At peak performance, AI can create an estimated 2,000 articles per second. Moreover, and in contrast to traditional media, which seeks to publish limited stories with high calibre and broad appeal, automated reporting looks to publish many stories with varying yet specific target audiences. In a press release, Automated Insights emphasised: “Instead of writing one story and hoping a million people read it, Wordsmith can create a million satires targeted at individual users and their preferences. It’s a story that is totally unique to each user because it is powered by their data.”
However, like I said, I’m biased. And it’s dangerous to believe that technology is spared from being biased as well. Darren Ho, editor-in-chief of horology magazine, Revolution, explains: “AI is powered by algorithms and as we’ve seen, coding and algorithm design biases exist as much as personal or unconscious bias. Algorithm biases are to some extent even more dangerous and fuel personal biases even further. Any number of good examples exist, from Facebook and Instagram’s algorithmically-augmented feeds to search engines. These are constructed to feed your interest in a particular subject, but nobody is perpetually focused on a singular subject. The result? We have a more divided public in a closed feedback loop, thinking everyone shares the same opinions as they do. That is dangerous.
“Tech companies need to send the practices of non-chronological feeds on social media and encourage a broader spread of opinions. We encourage diversity in workplaces, why should we not be encouraging diversity in opinions and thoughts?”
This is where Wong agrees. “Where this gets interesting for Rice Media is that we aren’t exactly a news platform — we focus mainly on opinion-led stories and commentary, a lot of which thrive on the subjectivity of the human experience. As of now, this isn’t something that we’ve seen AI-generated articles do. They’re good at churning out reports that are, to some extent, mostly formulaic. But will an AI be able to write a nuanced profile of a celebrity? Will it be able to comment on the complexities of racial tensions in a speciﬁ c Southeast Asian country? I’m not too sure about that. And given that this is where our focus as a publication lies, it makes little sense for us to commission AI-generated articles, given what they can presently do.”
A more refined and advanced AI may still be emerging but in a twist of events, a new AI generator recently made headlines as creators say it may be too dangerous to release. The Elon Musk-backed non-profit company OpenAI eschewed launching its new AI model, called GPT2, for fear of misuse. Essentially a text generator, GPT2 is trained on the Internet, which makes it hard for it not to generate fake news, conspiracy theories and so on.
Therefore, Ho believes the problem facing newsmakers and publishers today isn’t just about AI or technology, but it’s also an issue of opinion news being regarded as factual information. “Facts and numbers manipulation and people cherry-picking the information out there to interpret as valid data for their opinions is the issue we need to tackle.”

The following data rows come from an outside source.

-- ==== Sys2Proof/Tests/Slice0.lean ====
section
/-! SUPPORT. The model's own tests. Expected values are those of spec/95_test_vectors.md (the vector's name stands in the
docstring) or are written out by hand from the rule named there; and for every statement with hypotheses, values that meet
them. -/

namespace Sys2Proof.Tests

open Sys2Proof Sys2Proof.Machine Sys2Proof.Reference

/-! The evaluations below run one after another: a thread for each of them at once is more than a limited process gets. -/
set_option Elab.async false

/-! ### Helpers -/

/-- An instance that holds these bytes. -/
def holding (buf : List Byte) : State := { State.reset with buf := buf }

/-- What an instruction returns, and the buffer after it. -/
def seen (i : Instr) (s : State) : Option (Result × List Byte) :=
  match exec i s with
  | .next t => some (t.returned, t.buf)
  | _ => none

/-- E1: HANDSHAKE, `ts = 0`. -/
def e1 : List Byte := [0xAA, 0x00, 0x00, 0x00, 0x00, 0x00, 0x00, 0x00, 0x1B, 0x55]

/-- The payload of E2. -/
def e2Payload : List Byte :=
  [0x00, 0x00, 0xC0, 0x3F, 0xCD, 0xCC, 0x4C, 0x3E, 0x00, 0x00, 0x34, 0x42, 0x00, 0x00, 0x20, 0x41] ++
    [0x01, 0x00, 0x00, 0x00, 0x00, 0x00, 0x00, 0x00]

/-- The payload of E3 with the defaults. -/
def e3Payload : List Byte :=
  [0x01, 0x00, 0x00, 0x20, 0x40, 0x00, 0x00, 0x00, 0x3F, 0x00, 0x00, 0xA0, 0x40, 0x00, 0x00, 0x00, 0x00]

/-- F1. -/
def f1 : List Byte := [0xAA, 0x05, 0x90, 0x10, 0x00, 0x00, 0x00, 0x10, 0x00, 0x00, 0x00, 0x01, 0xDC, 0x96, 0x55]

/-- F2. -/
def f2 : List Byte := [0xAA, 0x05, 0x90, 0x20, 0x00, 0x00, 0x00, 0x20, 0x00, 0x00, 0x00, 0x02, 0x88, 0x92, 0x55]

/-- The packet of F1. -/
def packet1 : Packet := ⟨.heartbeat, 0x10, .heartbeat 0x10 1⟩

/-- The packet of F2. -/
def packet2 : Packet := ⟨.heartbeat, 0x20, .heartbeat 0x20 2⟩

/-- T of A11. -/
def truncated : List Byte := [0xAA, 0x03, 0x90, 0x05, 0x00, 0x00, 0x00, 0x01, 0x02, 0x03, 0x52, 0xCD, 0x55]

/-- A field record with every field of STATUS. -/
def statusFields : Fields :=
  { forceValue := some 0x3FC00000, forceRate := some 0x3E4CCCCD, position := some 0x42340000,
    velocity := some 0x41200000, motorEnabled := some 1, positionReached := some 0, stallDetected := some 0,
    emergencyStop := some 0, errorCode := some 0 }

/-- The record of E3, the two fields with defaults absent. -/
def forceFields : Fields := { mode := some 1, targetForce := some 0x40200000, forceRate := some 0x3F000000 }

/-! ### WellFormed refuses -/

theorem test_wf_payload_256 : WellFormed (.handshake 0 (List.replicate 256 0) 0 0) = false := by decide +kernel
theorem test_wf_payload_255 : WellFormed (.handshake 0 (List.replicate 255 0) 0 0) = true := by decide +kernel
theorem test_wf_unknown_with_named_code : WellFormed (.unknown 0x90 0 [] 0 0) = false := by decide
theorem test_wf_unknown_payload : WellFormed (.unknown 0x99 0 (List.replicate 256 0) 0 0) = false := by decide +kernel
theorem test_wf_stray_field : WellFormed (.encode 0x90 { mode := some 0 } 0) = false := by decide
theorem test_wf_stray_raw : WellFormed (.encode 0x10 { raw := [0] } 0) = false := by decide
theorem test_wf_own_fields : WellFormed (.encode 0x10 statusFields 0) = true := by decide

/-! ### Decoding: a select code or a frame written out for every row -/

theorem test_decode_crc16 : decode (.command { cmd := 0b000, data := [0x31] }) = .crc16 [0x31] := by decide
theorem test_decode_push : decode (.command { cmd := 0b001, b := 0xAA }) = .push 0xAA := by decide
theorem test_decode_feed : decode (.command { cmd := 0b010, data := [1, 2] }) = .feed [1, 2] := by decide
theorem test_decode_reset : decode (.command { cmd := 0b011, data := [1] }) = .reset := by decide
theorem test_decode_validate : decode (.command { cmd := 0b100, data := [0xAA] }) = .validate [0xAA] := by decide
theorem test_decode_decode : decode (.command { cmd := 0b101, code := 0x99, data := [7] }) = .decode 0x99 [7] := by decide
theorem test_decode_encode :
    decode (.command { cmd := 0b110, code := 0x90, fields := { status := some 1, mode := some 2 }, nowMs := 5 })
      = .encode 0x90 { status := some 1 } 5 := by decide
theorem test_decode_reserved : decode (.command { cmd := 0b111 }) = .reservedCmd7 := by decide

theorem test_decode_handshake : decode (.wire e1) = .handshake 0 [] 0x1B00 0x55 := by decide
theorem test_decode_status :
    decode (.wire ([0xAA, 0x18, 0x10, 0x78, 0x56, 0x34, 0x12] ++ e2Payload ++ [0x13, 0x20, 0x55]))
      = .status 0x12345678 e2Payload 0x2013 0x55 := by decide
theorem test_decode_alert :
    decode (.wire [0xAA, 0x01, 0x20, 0x00, 0x00, 0x00, 0x01, 0xFF, 0x34, 0x12, 0x00])
      = .alert 0x01000000 [0xFF] 0x1234 0x00 := by decide
theorem test_decode_complete :
    decode (.wire [0xAA, 0x00, 0x21, 0x01, 0x02, 0x03, 0x04, 0xCD, 0xAB, 0x55])
      = .complete 0x04030201 [] 0xABCD 0x55 := by decide
theorem test_decode_forceControl :
    decode (.wire ([0xAA, 0x11, 0x30, 0xE8, 0x03, 0x00, 0x00] ++ e3Payload ++ [0xC0, 0x47, 0x55]))
      = .forceControl 1000 e3Payload 0x47C0 0x55 := by decide
theorem test_decode_positionControl :
    decode (.wire [0xAA, 0x02, 0x31, 0x00, 0x00, 0x00, 0x00, 0x01, 0x02, 0x00, 0x01, 0x55])
      = .positionControl 0 [1, 2] 0x0100 0x55 := by decide
theorem test_decode_hybridControl :
    decode (.wire [0xAA, 0x00, 0x32, 0x00, 0x00, 0x00, 0x80, 0x01, 0x80, 0x54])
      = .hybridControl 0x80000000 [] 0x8001 0x54 := by decide
theorem test_decode_parameterSet :
    decode (.wire [0xAA, 0x01, 0x40, 0x05, 0x00, 0x00, 0x00, 0xAA, 0xAA, 0x55, 0x55])
      = .parameterSet 5 [0xAA] 0x55AA 0x55 := by decide
theorem test_decode_emergencyStop :
    decode (.wire [0xAA, 0x00, 0x50, 0xFF, 0xFF, 0xFF, 0xFF, 0xC1, 0x83, 0x55])
      = .emergencyStop 0xFFFFFFFF [] 0x83C1 0x55 := by decide
theorem test_decode_response :
    decode (.wire [0xAA, 0x00, 0x80, 0x00, 0x01, 0x00, 0x00, 0x00, 0xFF, 0x55])
      = .response 0x100 [] 0xFF00 0x55 := by decide
theorem test_decode_heartbeat :
    decode (.wire f1) = .heartbeat 0x10 [0x10, 0x00, 0x00, 0x00, 0x01] 0x96DC 0x55 := by decide
theorem test_decode_unknown :
    decode (.wire [0xAA, 0x04, 0x99, 0x07, 0x00, 0x00, 0x00, 0xDE, 0xAD, 0xBE, 0xEF, 0x2D, 0x87, 0x55])
      = .unknown 0x99 7 [0xDE, 0xAD, 0xBE, 0xEF] 0x872D 0x55 := by decide

/-- A chunk that is not exactly one candidate is the FEED of its bytes: one byte more, one less, no header. -/
theorem test_decode_not_one_frame :
    decode (.wire (e1 ++ [0])) = .feed (e1 ++ [0]) ∧ decode (.wire (f1.take 14)) = .feed (f1.take 14) ∧
      decode (.wire (0xAB :: e1.drop 1)) = .feed (0xAB :: e1.drop 1) ∧ decode (.wire []) = .feed [] := by decide

/-- decodeFrame refuses by name. -/
theorem test_decodeFrame_refuses :
    (match decodeFrame (e1.take 9) with | .error .tooShort => true | _ => false) = true ∧
      (match decodeFrame (0x00 :: e1.drop 1) with | .error .noHeader => true | _ => false) = true ∧
      (match decodeFrame (e1 ++ [0]) with | .error .sizeMismatch => true | _ => false) = true := by decide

For someone who draws a clear line between fact and opinion, Jaime Ee, lifestyle editor of The Business Times, feels unequipped to comment. The veteran journalist known for in-depth opinion pieces mostly on Singapore’s food scene has only this to say: “I reckon AI for fast-moving news snippets that need no analysis or background is more appropriate.” Simply put, a computer wouldn’t understand the joys or disappointment of eating — no matter how much you “feed” it. To fathom pleasure, you’ve got to have an actual appetite.